◆ **What this task involves**
In the entries that follow, find the line containing "namespace Sys2Proof.Machine", then output exactly every line from the first through that one.

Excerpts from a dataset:
-- ==== Sys2Proof/Laws/State.lean ====
section
/-! SUPPORT. What each update of a state leaves alone, one part of the state at a time. -/
namespace Sys2Proof.Machine

@[simp] theorem modSess_dev (s : State) (idx : Nat) (f : Sess → Sess) : (modSess s idx f).dev = s.dev := rfl
@[simp] theorem modSess_sb (s : State) (idx : Nat) (f : Sess → Sess) : (modSess s idx f).sb = s.sb := rfl
@[simp] theorem modSess_gl (s : State) (idx : Nat) (f : Sess → Sess) : (modSess s idx f).gl = s.gl := rfl
@[simp] theorem modSess_mash (s : State) (idx : Nat) (f : Sess → Sess) : (modSess s idx f).mash = s.mash := rfl
@[simp] theorem modSess_mill (s : State) (idx : Nat) (f : Sess → Sess) : (modSess s idx f).mill = s.mill := rfl
@[simp] theorem modSess_models (s : State) (idx : Nat) (f : Sess → Sess) : (modSess s idx f).models = s.models := rfl
@[simp] theorem modSess_copper (s : State) (idx : Nat) (f : Sess → Sess) : (modSess s idx f).copper = s.copper := rfl
@[simp] theorem modSess_lauter (s : State) (idx : Nat) (f : Sess → Sess) : (modSess s idx f).lauter = s.lauter := rfl
@[simp] theorem modSess_rows (s : State) (idx : Nat) (f : Sess → Sess) : (modSess s idx f).rows = s.rows := rfl
@[simp] theorem modSess_oast (s : State) (idx : Nat) (f : Sess → Sess) : (modSess s idx f).oast = s.oast := rfl
@[simp] theorem modSess_fab (s : State) (idx : Nat) (f : Sess → Sess) : (modSess s idx f).fab = s.fab := rfl
@[simp] theorem modSess_rack (s : State) (idx : Nat) (f : Sess → Sess) : (modSess s idx f).rack = s.rack := rfl
@[simp] theorem modSess_ckpt (s : State) (idx : Nat) (f : Sess → Sess) : (modSess s idx f).ckpt = s.ckpt := rfl
@[simp] theorem modSess_sec (s : State) (idx : Nat) (f : Sess → Sess) : (modSess s idx f).sec = s.sec := rfl
@[simp] theorem modSess_free (s : State) (idx : Nat) (f : Sess → Sess) : (modSess s idx f).free = s.free := rfl
@[simp] theorem modSess_pending (s : State) (idx : Nat) (f : Sess → Sess) : (modSess s idx f).pending = s.pending := rfl

@[simp] theorem putSess_dev (s : State) (x : Sess) : (putSess s x).dev = s.dev := rfl
@[simp] theorem putSess_sb (s : State) (x : Sess) : (putSess s x).sb = s.sb := rfl
@[simp] theorem putSess_gl (s : State) (x : Sess) : (putSess s x).gl = s.gl := rfl
@[simp] theorem putSess_mash (s : State) (x : Sess) : (putSess s x).mash = s.mash := rfl
@[simp] theorem putSess_mill (s : State) (x : Sess) : (putSess s x).mill = s.mill := rfl
@[simp] theorem putSess_models (s : State) (x : Sess) : (putSess s x).models = s.models := rfl
@[simp] theorem putSess_copper (s : State) (x : Sess) : (putSess s x).copper = s.copper := rfl
@[simp] theorem putSess_lauter (s : State) (x : Sess) : (putSess s x).lauter = s.lauter := rfl
@[simp] theorem putSess_rows (s : State) (x : Sess) : (putSess s x).rows = s.rows := rfl
@[simp] theorem putSess_oast (s : State) (x : Sess) : (putSess s x).oast = s.oast := rfl
@[simp] theorem putSess_fab (s : State) (x : Sess) : (putSess s x).fab = s.fab := rfl
@[simp] theorem putSess_rack (s : State) (x : Sess) : (putSess s x).rack = s.rack := rfl
@[simp] theorem putSess_ckpt (s : State) (x : Sess) : (putSess s x).ckpt = s.ckpt := rfl
@[simp] theorem putSess_sec (s : State) (x : Sess) : (putSess s x).sec = s.sec := rfl
@[simp] theorem putSess_free (s : State) (x : Sess) : (putSess s x).free = s.free := rfl
@[simp] theorem putSess_pending (s : State) (x : Sess) : (putSess s x).pending = s.pending := rfl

◆ **Expected output**
-- ==== Sys2Proof/Laws/State.lean ====
section
/-! SUPPORT. What each update of a state leaves alone, one part of the state at a time. -/
namespace Sys2Proof.Machine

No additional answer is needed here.